My second necessary attribute for a successful event is a set of constraints. Without these, the tendency seems to be to attempt too-ambitious work with too many features or too much polish needed to sell an idea. The most significant constraint (and one included by default) is simply time. Whatever duration you pick won’t be enough, but keep in mind that the goal of the hackathon should be to sell an idea and to practice finishing. Cutting scope, setting realistic deadlines, finding the minimum viable product are all things hackathon attendees should be practicing.

For workplaces, I like setting a hard start and a hard stop every day. I’ve seen many “crunch night” events where employees are encouraged to stay late, eat takeout, miss out on their families in favor of getting more stuff done. Working longer hours isn’t fair to those who have lives and obligations outside of the company and lessens the need to practice time management. “We’re behind, but we’ll just work late on Thursday to finish” is a failure mode in my eyes.

That’s not to say that crunch isn’t useful, but it should be moderated. Ludum Dare is 48 hours long and the only effective way to get to a prototype is to work as much of that time as possible. But crunching from 6pm Friday still lets me sleep early on Sunday and come into work on Monday. I’ve even taken to scheduling two five-hour sleep sessions (20% of the total time!) as I’ve realized this amount of rest produces a net benefit over working tired for two days straight. I’m getting older, and more than two days of crunch burns me right out. I’m barely usable for days afterward.
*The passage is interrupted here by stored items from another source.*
/-- Settles O25: every name row of both layouts exists, and a row of the name lands at its element. -/
theorem productNameIsReversed : Obligations.ProductNameIsReversed := by
  intro s
  refine ⟨_, _, exec_eq_reply .cidsd s, exec_eq_reply .cidmmc s, fun k hk => ?sd, fun k hk => ?mmc,
    fun i hi => lookup_cidRecordOf_pnm_eq_none layoutCidSd_wellFormed hi _ _,
    fun i hi => lookup_cidRecordOf_pnm_eq_none layoutCidMmc_wellFormed hi _ _⟩
  case sd =>
    have hrows : ∀ k < 5, (layoutCidSd.find? fun r => decide (r.name = .pnm k)).isSome = true := by decide
    obtain ⟨r, hrow⟩ := Option.isSome_iff_exists.mp (hrows k hk)
    obtain ⟨c, helement, hbyte⟩ := lookup_name_element layoutCidSd_wellFormed hrow epochSd (wordArray s.w)
    refine ⟨r.slice, congrArg (Option.map CidRow.slice) hrow, c, helement, ?_⟩
    rw [hbyte]
    exact exec_slice_of_fieldSlice r.slice s
  case mmc =>
    have hrows : ∀ k < 6, (layoutCidMmc.find? fun r => decide (r.name = .pnm k)).isSome = true := by decide
    obtain ⟨r, hrow⟩ := Option.isSome_iff_exists.mp (hrows k hk)
    obtain ⟨c, helement, hbyte⟩ := lookup_name_element layoutCidMmc_wellFormed hrow epochMmc (wordArray s.w)
    refine ⟨r.slice, congrArg (Option.map CidRow.slice) hrow, c, helement, ?_⟩
    rw [hbyte]
    exact exec_slice_of_fieldSlice r.slice s

/-- The year's row drives the 16-bit port with the raw year plus the epoch, without wrap. -/
theorem lookup_year {epoch pnmLen : Nat} {t : List CidRow} (hwf : t.all (CidRow.wellFormed pnmLen) = true)
    {f : FieldSlice} (hrow : t.find? (fun r => decide (r.name = .mdtY)) = some ⟨.mdtY, f⟩)
    (hfit : 2 ^ f.width + epoch ≤ 2 ^ 16) (ws : List Word) :
    ∃ y : BitVec 16, (cidRecordOf epoch pnmLen t ws).lookup .mdtY = some { width := 16, value := y }
      ∧ y.toNat = (sliceValue ws f).toNat + epoch := by
  have hlt := sliceValue_lt ws f
  refine ⟨BitVec.ofNat 16 ((sliceValue ws f).toNat + epoch), ?port, ?value⟩
  case port =>
    rw [← yearPort_of_lt _ _ _ (by omega)]
    exact lookup_cidRecordOf hwf hrow epoch ws
  case value => rw [BitVec.toNat_ofNat, Nat.mod_eq_of_lt (by omega)]

/-- Settles O26: the year's rows are 8 and 4 bits wide, so both sums fit the port. -/
theorem yearIsBiasedByEpoch : Obligations.YearIsBiasedByEpoch := by
  intro s
  have hrowSd : layoutCidSd.find? (fun r => decide (r.name = .mdtY)) = some ⟨.mdtY, { endBit := 19, startBit := 12 }⟩ := by
    decide
  have hrowMmc : layoutCidMmc.find? (fun r => decide (r.name = .mdtY)) = some ⟨.mdtY, { endBit := 11, startBit := 8 }⟩ := by
    decide
  obtain ⟨ysd, hsd, hysd⟩ := lookup_year (epoch := 2000) layoutCidSd_wellFormed hrowSd (by decide) (wordArray s.w)
  obtain ⟨ymmc, hmmc, hymmc⟩ := lookup_year (epoch := 1997) layoutCidMmc_wellFormed hrowMmc (by decide) (wordArray s.w)
  have hrawSd : (sliceValue (wordArray s.w) { endBit := 19, startBit := 12 }).toNat < 2 ^ 8 := sliceValue_lt _ _
  have hrawMmc : (sliceValue (wordArray s.w) { endBit := 11, startBit := 8 }).toNat < 2 ^ 4 := sliceValue_lt _ _
  exact ⟨_, _, ysd, ymmc, _, _, exec_eq_reply .cidsd s, exec_eq_reply .cidmmc s, hsd, hmmc, by decide, by decide,
    hysd, hymmc, by omega, by omega⟩

/-! ## Ports and FIELD -/

/-- A CSD port holds what `FIELD` of the row of its name answers. -/
theorem csdPort_eq_field {t : List CsdRow} {p : CsdPort} {g : FieldSlice}
    (hrow : (t.find? fun r => decide (r.port = p)).map CsdRow.slice = some g) (s : State) :
    ∃ port v, exec (.slice g.endBit g.startBit) s = .next { s with response := .slice v }
      ∧ (csdRecordOf t (wordArray s.w)).lookup p = some port ∧ port.value.toNat = v.toNat :=
  ⟨_, _, exec_slice_of_fieldSlice g s, by rw [lookup_csdRecordOf, hrow, Option.map_some], slicePort_value_toNat _ g⟩

/-- A CID port of its own name holds what `FIELD` of the row of that name answers. -/
theorem cidPort_eq_field {pnmLen : Nat} {t : List CidRow} (hwf : t.all (CidRow.wellFormed pnmLen) = true)
    {p : CidPort} {g : FieldSlice}
    (hrow : (t.find? fun r => decide (r.name = .port p)).map CidRow.slice = some g) (epoch : Nat) (s : State) :
    ∃ port v, exec (.slice g.endBit g.startBit) s = .next { s with response := .slice v }
      ∧ (cidRecordOf epoch pnmLen t (wordArray s.w)).lookup p = some port ∧ port.value.toNat = v.toNat := by
  obtain ⟨r, hfind, rfl⟩ := Option.map_eq_some_iff.mp hrow
  have hname : r.name = .port p := by simpa using List.find?_some hfind
  have hport : cidRowPort epoch pnmLen (wordArray s.w) r = (p, slicePort (wordArray s.w) r.slice) := by
    rw [cidRowPort, hname]
  have hlookup := lookup_cidRecordOf hwf hfind epoch (wordArray s.w)
  rw [hport] at hlookup
  exact ⟨_, _, exec_slice_of_fieldSlice r.slice s, hlookup, slicePort_value_toNat _ r.slice⟩

/-- Settles O28: in each layout the row that `FIELD` names is the row that the port is driven by. -/
theorem decoderPortsEqualFieldSlices : Obligations.DecoderPortsEqualFieldSlices := by
  intro s i
  refine ⟨fun p h => ?cidsd, fun p h => ?cidmmc, fun p h => ?csdmmc, fun p h => ?csdsd10, fun p h => ?csdsd20⟩
  all_goals obtain ⟨g, hrow, rfl⟩ := (expandField_eq_some_iff _ i).mp h
  case cidsd =>
    obtain ⟨port, v, h⟩ := cidPort_eq_field layoutCidSd_wellFormed hrow epochSd s
    exact ⟨_, port, v, exec_eq_reply .cidsd s, h⟩
  case cidmmc =>
    obtain ⟨port, v, h⟩ := cidPort_eq_field layoutCidMmc_wellFormed hrow epochMmc s
    exact ⟨_, port, v, exec_eq_reply .cidmmc s, h⟩
  case csdmmc =>
    obtain ⟨port, v, h⟩ := csdPort_eq_field hrow s
    exact ⟨_, port, v, exec_eq_reply .csdmmc s, h⟩
  case csdsd10 =>
    obtain ⟨port, v, h⟩ := csdPort_eq_field hrow s
    exact ⟨_, port, v, exec_eq_reply .csdsd10 s, h⟩
  case csdsd20 =>
    obtain ⟨port, v, h⟩ := csdPort_eq_field hrow s
    exact ⟨_, port, v, exec_eq_reply .csdsd20 s, h⟩

/-- Settles O31: the twenty names have the same slice in the three tables. -/
theorem sharedCsdPortsAgree : Obligations.SharedCsdPortsAgree := by
  intro s
  refine ⟨_, _, _, exec_eq_reply .csdmmc s, exec_eq_reply .csdsd10 s, exec_eq_reply .csdsd20 s, fun p hp => ?_⟩
  have hrows : ∀ p ∈ [CsdPort.csdStructure, .taac, .nsac, .tranSpeed, .ccc, .readBlLen, .readBlPartial,
      .writeBlkMisalign, .readBlkMisalign, .dsrImp, .wpGrpEnable, .r2wFactor, .writeBlLen, .writeBlPartial,
      .fileFormatGrp, .copy, .permWriteProtect, .tmpWriteProtect, .fileFormat, .crc],
      (fieldSlice tables (.csdMmc p)).isSome = true ∧ fieldSlice tables (.csdSd10 p) = fieldSlice tables (.csdMmc p)
        ∧ fieldSlice tables (.csdSd20 p) = fieldSlice tables (.csdMmc p) := by decide
  obtain ⟨hsome, h10, h20⟩ := hrows p hp
  obtain ⟨g, hg⟩ := Option.isSome_iff_exists.mp hsome
  have hport : ∀ {t : List CsdRow}, (t.find? fun r => decide (r.port = p)).map CsdRow.slice = some g →
      (csdRecordOf t (wordArray s.w)).lookup p = some (slicePort (wordArray s.w) g) :=
    fun h => by rw [lookup_csdRecordOf, h, Option.map_some]
  exact ⟨_, hport hg, hport (h10.trans hg), hport (h20.trans hg)⟩

/-! ## Bits that no row covers -/

/-- Every bit of the slice is set in the mask. -/
def CoveredBy (mask : BitVec 128) (f : FieldSlice) : Prop :=
  mask.extractLsb' f.startBit f.width = BitVec.allOnes f.width

/-- Registers that agree on the bits of a slice have one value of it. -/
theorem sliceValue_congr {mask : BitVec 128} {v w : Words} (h : Spec.agreeOn mask v w) {f : FieldSlice}
    (hf : CoveredBy mask f) : sliceValue (wordArray v) f = sliceValue (wordArray w) f := by
  have hbits := congrArg (BitVec.extractLsb' f.startBit f.width) h
  rw [BitVec.extractLsb'_and, BitVec.extractLsb'_and, hf, BitVec.and_allOnes, BitVec.and_allOnes] at hbits
  rw [sliceValue_eq_registerBits, sliceValue_eq_registerBits, hbits]

/-- A CSD record depends on the bits that its rows cover. -/
theorem csdRecordOf_congr {mask : BitVec 128} {v w : Words} (h : Spec.agreeOn mask v w) {t : List CsdRow}
    (ht : ∀ r ∈ t, CoveredBy mask r.slice) : csdRecordOf t (wordArray v) = csdRecordOf t (wordArray w) := by
  refine List.map_congr_left fun r hr => ?_
  rw [slicePort, slicePort, sliceValue_congr h (ht r hr)]

/-- A CID record depends on the bits that its rows cover, where every year fits the port. -/
theorem cidRecordOf_congr {mask : BitVec 128} {v w : Words} (h : Spec.agreeOn mask v w) {t : List CidRow}
    (ht : ∀ r ∈ t, CoveredBy mask r.slice) {epoch : Nat}
    (hyear : ∀ r ∈ t, r.name = .mdtY → 2 ^ r.slice.width + epoch ≤ 2 ^ 16) (pnmLen : Nat) :
    cidRecordOf epoch pnmLen t (wordArray v) = cidRecordOf epoch pnmLen t (wordArray w) := by
  refine List.map_congr_left fun r hr => ?_
  have hvalue := sliceValue_congr h (ht r hr)
  have hlt := sliceValue_lt (wordArray w) r.slice
  rw [cidRowPort, cidRowPort]
  cases hname : r.name with
  | port p => simp only [slicePort, hvalue]
  | pnm k => simp only [slicePort, hvalue]
  | mdtY =>
    have hfit := hyear r hr hname
    simp only [yearPort_of_lt epoch _ r.slice (by omega : (sliceValue (wordArray w) r.slice).toNat + epoch < 2 ^ 16),
      yearPort_of_lt epoch (wordArray v) r.slice (by rw [hvalue]; omega), hvalue]

/-- Settles O27: each mask covers the rows of its layout, so the two states have one record. -/
theorem decodersIgnoreUncoveredBits : Obligations.DecodersIgnoreUncoveredBits := by
  intro s t
  have hshared : ∀ i, reply s.w s.x i = reply t.w t.x i →
      ∃ r, exec i s = .next { s with response := r } ∧ exec i t = .next { t with response := r } :=
    fun i h => ⟨_, exec_eq_reply i s, h ▸ exec_eq_reply i t⟩
  refine ⟨fun h => hshared .cidsd ?cidsd, fun h => hshared .cidmmc ?cidmmc, fun h => hshared .csdmmc ?csdmmc,
    fun h => hshared .csdsd10 ?csdsd10, fun h => hshared .csdsd20 ?csdsd20⟩
  case cidsd =>
    exact congrArg Response.cidSd (cidRecordOf_congr h (by unfold CoveredBy; decide) (by decide) _)
  case cidmmc =>
    exact congrArg Response.cidMmc (cidRecordOf_congr h (by unfold CoveredBy; decide) (by decide) _)
  case csdmmc => exact congrArg Response.csdMmc (csdRecordOf_congr h (by unfold CoveredBy; decide))
  case csdsd10 => exact congrArg Response.csdSd10 (csdRecordOf_congr h (by unfold CoveredBy; decide))
  case csdsd20 => exact congrArg Response.csdSd20 (csdRecordOf_congr h (by unfold CoveredBy; decide))

end Sys2Proof.Machine
end

section
/-! PROOFS. The block count of `CAPCSD`, by structure version (43_capacity.md R150 to R158). -/

namespace Sys2Proof.Machine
Paradoxically, shipping something outside of normal work can be energizing. The last week-long hackathon I ran had a hard start at 9am and hard stop at 5pm. I told people go home if I saw them working late. The demos at the end of the week were really great! The attendees made excellent choices on what to focus on given the time constraints. The following week they were able to go back to what they were working on, energized from the creative flow the temporary break allowed rather than burned out from a week of crunch.

An effective constraint is a randomly-selected theme. Ludum Dare announces its theme right at the start of the 48 hour period. Adherence to the theme is a scoring metric for submitted games. Themes tend to have a maddeningly vague yet constrictive feel. The last few have been “The more you have, the worse it is”, “Running out of Power”, “A Small World”, “One Room”, “Ancient Technology” and so on. Use of this constraint discourages prework: the games which tend to do well typically have interesting takes on the theme which are integrated in a deep way.

When unconstrained, I find myself working on projects which have been bugging me for a while—fixit tasks rather than innovative things. I tend to pick the first thing which I might have wanted to do for a while. But I tend to feel more creative during Ludum Dare. Originally I thought this was just because games were creative endeavors but this wonderful talk on the subject of creativity by John Cleese hypothesizes that creative people may simply linger on problems longer. They play with many solutions before accepting one. This playfulness is eliminated when people work on pet projects they’ve scoped out long in advance, or simply pick something off of the backlog to work on. So Ludum Dare’s theme forces me to consider multiple ideas which match the theme. At the start of LD I budget no less than an hour (2% of the total time!) to brainstorm before writing any code. Sometimes the second, third, or fourth idea winds up being the best.

In summary, I’m very positive on the beneficial effects a well-run hackathon can bring. Perspective, demos, and a chance to practice infrequently used skills. (Just make sure the test server is working!)